*** Opening of PROVIDED DATA ***

/-! ### setI -/

@[simp] theorem State.setI_v (w : Word) : (s.setI w).v = s.v := rfl
@[simp] theorem State.setI_i (w : Word) : (s.setI w).i = w := rfl
@[simp] theorem State.setI_pc (w : Word) : (s.setI w).pc = s.pc := rfl
@[simp] theorem State.setI_sp (w : Word) : (s.setI w).sp = s.sp := rfl
@[simp] theorem State.setI_stack (w : Word) : (s.setI w).stack = s.stack := rfl
@[simp] theorem State.setI_dt (w : Word) : (s.setI w).dt = s.dt := rfl
@[simp] theorem State.setI_st (w : Word) : (s.setI w).st = s.st := rfl
@[simp] theorem State.setI_tone (w : Word) : (s.setI w).tone = s.tone := rfl
@[simp] theorem State.setI_key (w : Word) : (s.setI w).key = s.key := rfl
@[simp] theorem State.setI_fb (w : Word) : (s.setI w).fb = s.fb := rfl
@[simp] theorem State.setI_run (w : Word) : (s.setI w).run = s.run := rfl
@[simp] theorem State.setI_pcUpdated (w : Word) : (s.setI w).pcUpdated = s.pcUpdated := rfl
@[simp] theorem State.setI_romEnd (w : Word) : (s.setI w).romEnd = s.romEnd := rfl
@[simp] theorem State.setI_mem (w : Word) : (s.setI w).mem = s.mem := rfl
@[simp] theorem State.setI_cfg (w : Word) : (s.setI w).cfg = s.cfg := rfl
@[simp] theorem State.setI_live (w : Word) : (s.setI w).live = s.live := rfl
@[simp] theorem State.setI_diagLog (w : Word) : (s.setI w).diagLog = s.diagLog := rfl
@[simp] theorem State.setI_outputs (w : Word) : (s.setI w).outputs = s.outputs := rfl
@[simp] theorem State.setI_draws (w : Word) : (s.setI w).draws = s.draws := rfl
@[simp] theorem State.setI_schedule (w : Word) : (s.setI w).schedule = s.schedule := rfl

/-! ### setDelay -/

@[simp] theorem State.setDelay_v (b : Byte) : (s.setDelay b).v = s.v := rfl
@[simp] theorem State.setDelay_i (b : Byte) : (s.setDelay b).i = s.i := rfl
@[simp] theorem State.setDelay_pc (b : Byte) : (s.setDelay b).pc = s.pc := rfl
@[simp] theorem State.setDelay_sp (b : Byte) : (s.setDelay b).sp = s.sp := rfl
@[simp] theorem State.setDelay_stack (b : Byte) : (s.setDelay b).stack = s.stack := rfl
@[simp] theorem State.setDelay_dt (b : Byte) : (s.setDelay b).dt = b := rfl
@[simp] theorem State.setDelay_st (b : Byte) : (s.setDelay b).st = s.st := rfl
@[simp] theorem State.setDelay_tone (b : Byte) : (s.setDelay b).tone = s.tone := rfl
@[simp] theorem State.setDelay_key (b : Byte) : (s.setDelay b).key = s.key := rfl
@[simp] theorem State.setDelay_fb (b : Byte) : (s.setDelay b).fb = s.fb := rfl
@[simp] theorem State.setDelay_run (b : Byte) : (s.setDelay b).run = s.run := rfl
@[simp] theorem State.setDelay_pcUpdated (b : Byte) : (s.setDelay b).pcUpdated = s.pcUpdated := rfl
@[simp] theorem State.setDelay_romEnd (b : Byte) : (s.setDelay b).romEnd = s.romEnd := rfl
@[simp] theorem State.setDelay_mem (b : Byte) : (s.setDelay b).mem = s.mem := rfl
@[simp] theorem State.setDelay_cfg (b : Byte) : (s.setDelay b).cfg = s.cfg := rfl
@[simp] theorem State.setDelay_live (b : Byte) : (s.setDelay b).live = s.live := rfl
@[simp] theorem State.setDelay_diagLog (b : Byte) : (s.setDelay b).diagLog = s.diagLog := rfl
@[simp] theorem State.setDelay_outputs (b : Byte) : (s.setDelay b).outputs = s.outputs := rfl
@[simp] theorem State.setDelay_draws (b : Byte) : (s.setDelay b).draws = s.draws := rfl
@[simp] theorem State.setDelay_schedule (b : Byte) : (s.setDelay b).schedule = s.schedule := rfl
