-- ==== Sys2Proof/Laws/Exec.lean ====
section
/-! SUPPORT. Laws/Exec.lean: what the stack, the keys and the ends of an instruction do, said once. -/

namespace Sys2Proof.Machine

/-! ## The ends of an instruction -/

theorem complete_eq (s : State) : complete s = .next s.commonAdvance := rfl

theorem hold_eq (s : State) : hold s = .next s := rfl

/-- The common advance moves PC by 2 where no control transfer was made (R96). -/
theorem State.commonAdvance_pc_of_not_updated {s : State} (h : s.pcUpdated = false) : s.commonAdvance.pc = s.pc + 2 := by
  simp [h]

/-- A skip whose condition holds ends at the address plus 4, one whose condition fails at the address plus 2 (R97). -/
theorem State.skipIf_commonAdvance_pc {s : State} (c : Bool) (h : s.pcUpdated = false) :
    (s.skipIf c).commonAdvance.pc = if c then s.pc + 4 else s.pc + 2 := by
  cases c
  · simp [h]
  · simp only [State.commonAdvance_pc, State.skipIf_pcUpdated, State.skipIf_pc, h, if_true, Bool.false_eq_true, if_false]
    bv_omega

/-- The common advance changes PC alone (R96). -/
theorem State.commonAdvance_frame (s : State) : Frame {} s s.commonAdvance := by
  constructor <;> intros <;> rfl

/-- What an instruction's effect leaves unchanged, its common advance leaves unchanged too. -/
theorem Frame.advance {c : MayChange} {s t : State} (h : Frame c s t) : Frame c s t.commonAdvance where
  regs := h.regs
  i := h.i
  sp := h.sp
  stack := h.stack
  dt := h.dt
  st := h.st
  tone := h.tone
  fb := h.fb
  run := h.run
  key := h.key
  diagLog := h.diagLog
  outputs := h.outputs
  draws := h.draws
  mem := h.mem
  romEnd := h.romEnd
  cfg := h.cfg
  live := h.live
  schedule := h.schedule

/-! ## Frames of the register, timer and port updates -/

theorem State.setReg_frame (s : State) (r : Reg) (b : Byte) : Frame { regs := [r] } s (s.setReg r b) := by
  constructor <;> intros <;> try rfl
  next q hq => exact s.reg_setReg_ne b fun e => hq (by simp [e])

theorem State.resultThenFlag_frame (s : State) (x : Reg) (a f : Byte) :
    Frame { regs := [x, vF] } s (s.resultThenFlag x a f) := by
  refine Frame.trans ((s.setReg_frame x a).mono ?_ ?_ ?_ ?_ ?_ ?_ ?_ ?_ ?_ ?_ ?_ ?_)
    ((State.setReg_frame _ vF f).mono ?_ ?_ ?_ ?_ ?_ ?_ ?_ ?_ ?_ ?_ ?_ ?_) <;> simp

theorem State.flagThenResult_frame (s : State) (x : Reg) (f g : Byte → Byte) :
    Frame { regs := [x, vF] } s (s.flagThenResult x f g) := by
  refine Frame.trans ((s.setReg_frame vF _).mono ?_ ?_ ?_ ?_ ?_ ?_ ?_ ?_ ?_ ?_ ?_ ?_)
    ((State.setReg_frame _ x _).mono ?_ ?_ ?_ ?_ ?_ ?_ ?_ ?_ ?_ ?_ ?_ ?_) <;> simp

theorem State.shiftWithFlag_frame (s : State) (x : Reg) (f g : Byte → Byte) :
    Frame { regs := [x, vF] } s (s.shiftWithFlag x f g) := by
  unfold State.shiftWithFlag
  split
  · exact s.resultThenFlag_frame x _ _
  · exact s.flagThenResult_frame x f g

theorem State.shiftWithFlag_pc (s : State) (x : Reg) (f g : Byte → Byte) : (s.shiftWithFlag x f g).pc = s.pc := by
  unfold State.shiftWithFlag
  split <;> rfl

theorem State.shiftWithFlag_pcUpdated (s : State) (x : Reg) (f g : Byte → Byte) :
    (s.shiftWithFlag x f g).pcUpdated = s.pcUpdated := by
  unfold State.shiftWithFlag
  split <;> rfl

theorem State.setI_frame (s : State) (w : Word) : Frame { i := true } s (s.setI w) := by
  constructor <;> intros <;> first | rfl | contradiction

theorem State.setDelay_frame (s : State) (b : Byte) : Frame { delay := true } s (s.setDelay b) := by
  constructor <;> intros <;> first | rfl | contradiction

theorem State.setSound_frame (s : State) (b : Byte) : Frame { sound := true, ports := true } s (s.setSound b) := by
  constructor <;> intros <;> first | rfl | contradiction

theorem State.diag_frame (s : State) (c : DiagCode) (n : Nat) : Frame { log := true, ports := true } s (s.diag c n) := by
  constructor <;> intros <;> first | rfl | contradiction

theorem State.jumpTo_frame (s : State) (w : Word) : Frame {} s (s.jumpTo w) := by
  constructor <;> intros <;> rfl

theorem State.skipIf_frame (s : State) (c : Bool) : Frame {} s (s.skipIf c) := by
  constructor <;> intros <;> rfl

theorem State.fbClear_frame (s : State) : Frame { fb := true, ports := true } s s.fbClear := by
  constructor <;> intros <;> first | rfl | contradiction

/-- A fatal error changes RUN and the error port alone (R222). -/
theorem State.raiseFatalAtInstr_frame (s : State) (c : FatalCode) :
    Frame { run := true, ports := true } s (s.raiseFatalAtInstr c) := by
  constructor <;> intros <;> first | rfl | contradiction

/-! ## The call stack (R27) -/

/-- All that a push can do: the entry written and counted, or Fatal(STACK_OVERFLOW). -/
theorem State.push_cases (s : State) (w : Word) (k : State → Answer) :
    (∃ h : s.sp.val < stackDepth, s.push w k =
      k { s with stack := s.stack.set s.sp.val w, sp := ⟨s.sp.val + 1, Nat.succ_lt_succ h⟩ }) ∨
    (s.sp.val = stackDepth ∧ s.push w k = .next (s.raiseFatalAtInstr .stackOverflow)) := by
  unfold State.push
  split
  · next h => exact .inl ⟨h, rfl⟩
  · next h => exact .inr ⟨by have := s.sp.isLt; simp only [stackDepth] at *; omega, rfl⟩

/-- All that a pop can do: the entry read and no longer counted, or Fatal(STACK_UNDERFLOW). -/
theorem State.pop_cases (s : State) (k : Word → State → Answer) :
    (0 < s.sp.val ∧ s.pop k = k (s.stackAt (s.sp.val - 1))
      { s with sp := ⟨s.sp.val - 1, Nat.lt_of_le_of_lt (Nat.sub_le _ _) s.sp.isLt⟩ }) ∨
    (s.sp.val = 0 ∧ s.pop k = .next (s.raiseFatalAtInstr .stackUnderflow)) := by
  unfold State.pop
  split
  · next h => exact .inr ⟨h, rfl⟩
  · next h => exact .inl ⟨Nat.pos_of_ne_zero h, rfl⟩

/-! ## Keys (R205, R206) -/

/-- All that the key test can do: the key, or "not pressed" with a KEY_RANGE diagnostic. -/
theorem State.keyPressed_cases (s : State) (b : Byte) :
    (b.toNat ≤ 0xF ∧ s.keyPressed b = (s.keyDown b.toNat, s)) ∨
    (0xF < b.toNat ∧ s.keyPressed b = (false, s.diag .keyRange b.toNat)) := by
  unfold State.keyPressed
  split
  · next h => exact .inl ⟨h, rfl⟩
  · next h => exact .inr ⟨Nat.lt_of_not_le h, rfl⟩

/-- The lowest pressed key is down, and no lower one is (R205). -/
theorem State.lowestKey_eq_some {s : State} {k : Nat} (h : s.lowestKey = some k) :
    k < 16 ∧ s.keyDown k = true ∧ ∀ j < k, s.keyDown j = false := by
  unfold State.lowestKey at h
  obtain ⟨hk, n, hn, hget, hlow⟩ := List.find?_eq_some_iff_getElem.mp h
  simp only [List.length_range, List.getElem_range] at hn hget hlow
  subst hget
  exact ⟨hn, hk, fun j hj => by simpa using hlow j hj⟩

/-- There is no lowest pressed key exactly when no key is down (R205). -/
theorem State.lowestKey_eq_none {s : State} : s.lowestKey = none ↔ ∀ k < 16, s.keyDown k = false := by
  simp [State.lowestKey, List.find?_eq_none]

end Sys2Proof.Machine
end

*** Close of PROVIDED DATA ***

- _YOUR ASSIGNMENT_:
Could you reproduce exactly the lines of the entries above, from the one with "w).diagLog = s.diagLog := rfl" through the one with "b).pc = s.pc := rfl", and nothing else?

- _ANSWER TO THIS PROBLEM_:
@[simp] theorem State.setI_diagLog (w : Word) : (s.setI w).diagLog = s.diagLog := rfl
@[simp] theorem State.setI_outputs (w : Word) : (s.setI w).outputs = s.outputs := rfl
@[simp] theorem State.setI_draws (w : Word) : (s.setI w).draws = s.draws := rfl
@[simp] theorem State.setI_schedule (w : Word) : (s.setI w).schedule = s.schedule := rfl

/-! ### setDelay -/

@[simp] theorem State.setDelay_v (b : Byte) : (s.setDelay b).v = s.v := rfl
@[simp] theorem State.setDelay_i (b : Byte) : (s.setDelay b).i = s.i := rfl
@[simp] theorem State.setDelay_pc (b : Byte) : (s.setDelay b).pc = s.pc := rfl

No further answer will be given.